Но когда сын сел за мольберт, Бач все-таки почувствовал гордость за своего подрастающего художника, тут же опроверг схему нормальной, упорядоченной жизни, тут же вспомнил то особое чувство, знакомое всем, кто творит, то чувство беспредельной радости, приходящее в конце работы на смену мукам, нервозности, неудовлетворенности, и отмахнулся от родственных забот: пускай и для сына тот же жребий, те же огорчения и поиски, если уж у них общая мастерская…
Вот и ходатай. Алексей Балло, спаситель человечества, принес тающий снежок на берете, жгучее любопытство во взгляде странных, с очень широкими зрачками глаз, привычное сочувствие в первом же, с наскока, вопросе о здоровье.
Чтобы сын не привыкал к лицемерию взрослых, Бач увлек врача на кухню, где стоял запах диетической каши, и перешел на шепот.
Стоило однажды пожаловаться доктору на усталость, головную боль, как тут же Алексей Балло принялся опекать, требовательно вопрошать по телефону о самочувствии, наносить профессиональные визиты, выспрашивать больше всего о самом потаенном, о том, что занимает мысли и что на душе. Врачи любят устанавливать синдромы. Наверное, все врачи привыкли не только соваться пальцами в запретные части тела, но и лезть в душу, и Алексей Балло был таким же.

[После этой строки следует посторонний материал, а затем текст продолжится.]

/-- The channel of sweep `w` under a map (R238). -/
def hopChannel (map w : Nat) : Nat :=
  let c := bitsOf 20 map
  c.getD (7 * w % max 1 c.length) 0

/-- The map wanted: HOP_MAP less the excluded channels, at least 15 staying in use (R238). -/
def State.wantedMap (s : State) (ex : List (Nat × Nat)) : Nat :=
  let l := (bitsOf 20 (s.nat Ent.HOP_MAP)).filter (fun c => !ex.any (fun x => x.1 == c))
  if l.length < 15 then s.nat Ent.HOP_MAP else ofBits l

/-- The hop map at the start of sweep `w`: readmission after 60 s, a change in force, a change to announce in 20 beacons. -/
def State.hop (s : State) (w : Nat) : State :=
  let r := s.radio
  let ex := r.excluded.filter (fun x => decide (s.ticks < x.2))
  let r1 := match r.switchAt with
    | some k => if w ≥ k then { r with map := r.next, switchAt := none, excluded := ex } else { r with excluded := ex }
    | none => { r with excluded := ex }
  let want := s.wantedMap ex
  let r2 := if r1.switchAt.isNone && want != r1.map then { r1 with next := want, switchAt := some (w + 20) } else r1
  (s.setRadio r2).setNat Ent.HOP_MAP_IN_USE 0 r2.map

/-- Commands of the sweep before are settled (R242): broadcasts go out three times, addressed ones up to three. -/
def State.settleCommands (s : State) : State :=
  let over_ (c : MonCmd) : Bool := c.aired && decide (c.sends ≥ 3)
  let gone := s.radio.cmds.filter (fun c => over_ c && !c.broadcast)
  let kept := (s.radio.cmds.filter (fun c => !over_ c)).map (fun (c : MonCmd) => { c with aired := false })
  (s.setRadio { s.radio with cmds := kept }).each gone (fun z c => z.raise Evt.COMMAND_UNACKED c.mon c.op c.sends)

/-- The commands of one beacon: the first four, one open-wire test a monitor. -/
def pickCommands : Nat → List Nat → List MonCmd → List MonCmd
  | _, _, [] => []
  | 0, _, l => l
  | m + 1, busy, c :: r =>
    if c.op == Com.OPEN_WIRE_TEST && busy.contains c.mon then c :: pickCommands (m + 1) busy r
    else { c with aired := true, sends := c.sends + 1 } :: pickCommands m (if c.op == Com.OPEN_WIRE_TEST then c.mon :: busy else busy) r

/-- A command record (R242) as a number of 88 bits. -/
def MonCmd.record (c : MonCmd) : Nat :=
  leNat (leBytes 1 (pack [(0, 7, c.op), (7, 1, b2n c.broadcast)]) ++ leBytes 1 c.mon ++ fitBytes 9 c.args)

/-- The beacon payload (Table 10-3). MAP_SWITCH without a change pending is the value `idle`. -/
def State.beacon (s : State) (copy idle : Nat) : List Byte :=
  let r := s.radio
  let cs := (r.cmds.filter MonCmd.aired).map MonCmd.record
  let change := r.switchAt.isSome
  leBytes 64 (pack ([(0, 64, s.sfn), (64, 8, r.start), (72, 8, r.window), (80, 20, r.map), (104, 20, if change then r.next else r.map),
    (128, 8, match r.switchAt with | some k => k | none => idle), (136, 1, b2n s.time.flagPrebex),
    (137, 1, b2n s.time.errorHigh), (138, 1, copy), (144, 8, r.joinMask)] ++
    (cs.zipIdx).map (fun c => (160 + 88 * c.2, 88, c.1))))

/-- SWEEP_START (R239, R246): at a frame whose number is a multiple of 50, after its boundary, while the device serves. -/
def execSweepStart (s : State) : Host.Outcome State Fault Refusal :=
  if s.cycle == 0 && s.tx.step == 5 && s.sfn % 50 == 0 && s.serving then
    let w := s.sfn / 50
    let (idle, sf) := s.takeFree
    let s1 := (sf.settleCommands).hop w
    let r := s1.radio
    let ch := hopChannel r.map w
    let s2 := s1.setRadio { r with cur := some (w, ch), due := r.cur, cmds := pickCommands 4 [] r.cmds
                                   start := s1.nat Ent.SAMPLE_START, window := s1.nat Ent.AVG_WINDOW }
    let s3 := s2.each (List.range 8) (fun z n => z.setRope n { z.rope n with span := Span.none, spanLast := (z.rope n).span })
    let s4 := s3.when s3.die.lkA (fun z => z.send (z.airMsg 0 ch .beacon (z.beacon 0 idle)))
    let s5 := s4.when s4.die.lkB (fun z => z.send (z.airMsg 1 ch .beacon (z.beacon 1 idle)))
    ok { s5 with time := { s5.time with flagPrebex := s5.time.flagPrebex && !s5.die.lkA && !s5.die.lkB } }
  else ok s
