/-- CABLE_CHECK_PASS (R175): voltage and resistance have held for 1 s. -/
def execCableCheckPass (o : Fin 8) (s : State) : Host.Outcome State Fault Refusal :=
  match (s.sess o).bandSince with
  | some t =>
    if s.sesState o == Ses.CABLE_CHECK && decide (s.ticks ≥ t + secTicks 1) then ok (s.setSess o { s.sess o with passed := true })
    else ok s
  | none => ok s

/-- DC_PRE_CHARGE_REQ (R176, R181): TARGET MODE 1 at the vehicle's target voltage, 2.0 A. -/
def execDcPreChargeReq (o : Fin 8) (target : Nat) (s : State) : Host.Outcome State Fault Refusal :=
  ok (s.onRequest (.dcPreChargeReq o target) o Req.PRE_CHARGE
    (if s.sesState o == Ses.CABLE_CHECK && !(s.sess o).passed then [] else [Ses.CABLE_CHECK, Ses.PRE_CHARGE, Ses.PAUSED]) fun z =>
      let again := z.sesState o == Ses.PRE_CHARGE && (z.sess o).target == low 16 target
      let z1 := if z.sesState o == Ses.PRE_CHARGE then z else z.enter o Ses.PRE_CHARGE
      let z2 := z1.setSess o { z1.sess o with target := low 16 target }
      (if again then z2 else z2.targetAll o 1 (low 16 target) 20).toVehicle o Req.PRE_CHARGE 0 0 (z.present o))

/-- POWER_DELIVERY_REQ_START (R176, R181): TRANSFER; refused when the outlet is more than 20 V from the pre-charge target. -/
def execPowerDeliveryReqStart (o : Fin 8) (s : State) : Host.Outcome State Fault Refusal :=
  ok (s.onRequest (.powerDeliveryReqStart o) o Req.POWER_DELIVERY [Ses.PRE_CHARGE, Ses.PAUSED] fun z =>
    let k := z.sess o
    if z.sesState o == Ses.PRE_CHARGE && decide (20 < ratAbs (z.oVolts o - ((k.target : Nat) : Rat) / 10)) then
      ((z.toVehicle o Req.POWER_DELIVERY 1 0 []).raise Evt.PRECHARGE_FAIL o (tenths (z.oVolts o)) k.target).endSession o
        End.PRECHARGE_FAILED true
    else
      ((z.setSess o { k with loopAt := z.ticks, discharge := false, lastResult := 0, lastModules := [] }).enter o
        Ses.TRANSFER).toVehicle o Req.POWER_DELIVERY 0 0 [])

/-- POWER_DELIVERY_REQ_STANDBY (R181): PAUSED at zero current. -/
def execPowerDeliveryReqStandby (o : Fin 8) (s : State) : Host.Outcome State Fault Refusal :=
  ok (s.onRequest (.powerDeliveryReqStandby o) o Req.POWER_DELIVERY [Ses.TRANSFER] fun z =>
    (((z.enter o Ses.PAUSED).deliverNothing o).targetAll o 2 (z.nat Ent.EV_MAX_VOLTAGE o) 0).toVehicle o Req.POWER_DELIVERY 0 0 [])

/-- POWER_DELIVERY_REQ_STOP (R182): the session ends COMPLETED_BY_VEHICLE. -/
def execPowerDeliveryReqStop (o : Fin 8) (s : State) : Host.Outcome State Fault Refusal :=
  ok (s.onRequest (.powerDeliveryReqStop o) o Req.POWER_DELIVERY
    [Ses.PRE_CHARGE, Ses.TRANSFER, Ses.PAUSED, Ses.STOPPING, Ses.WELDING_CHECK, Ses.RELEASE] fun z =>
      let z1 := z.toVehicle o Req.POWER_DELIVERY 0 0 []
      if (z.sess o).reason == End.COMPLETED_BY_VEHICLE then z1 else z1.endSession o End.COMPLETED_BY_VEHICLE false)

/-- SESSION_STOP_REQ (R182, R189): Terminate; answered in RELEASE, and it completes the vehicle's welding detection. -/
def execSessionStopReq (o : Fin 8) (s : State) : Host.Outcome State Fault Refusal :=
  let s0 := s.noteIn (.sessionStopReq o)
  if !s0.sesLive o || !s0.linked o then ok s0
  else
    let s1 := if (s0.sess o).committed then s0 else s0.endSession o End.COMPLETED_BY_VEHICLE false
    if (s1.sess o).recorded then ok (s1.toVehicle o Req.SESSION_STOP 0 0 [])
    else ok ((s1.setSess o { s1.sess o with stopAsked := true, vehicleCheck := true }).leaveWelding o)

Ну, поскольку в этот день юный художник в мастерской, то и нечего вести неосторожные разговоры, и вскоре Леша Балло подхватился, не получив на этот раз никаких жалоб, вскоре оказался за дверью, и Бач, слушая его шаг и по лестнице, понимал, что врача, балующегося живописью и, может быть, тайно помышляющего о славе живописца, охладило хорошее самочувствие знакомого ему художника. Даже о лифте забыл благодетель!
Зато лязгнули на площадке шестого этажа дверцы лифта, шум послышался в растворенной кабине лифта, топот ног, а если вознеслась камера лифта до конца по вертикали, то это лишь к нему, поскольку нет на площадке больше квартир, а только мастерская.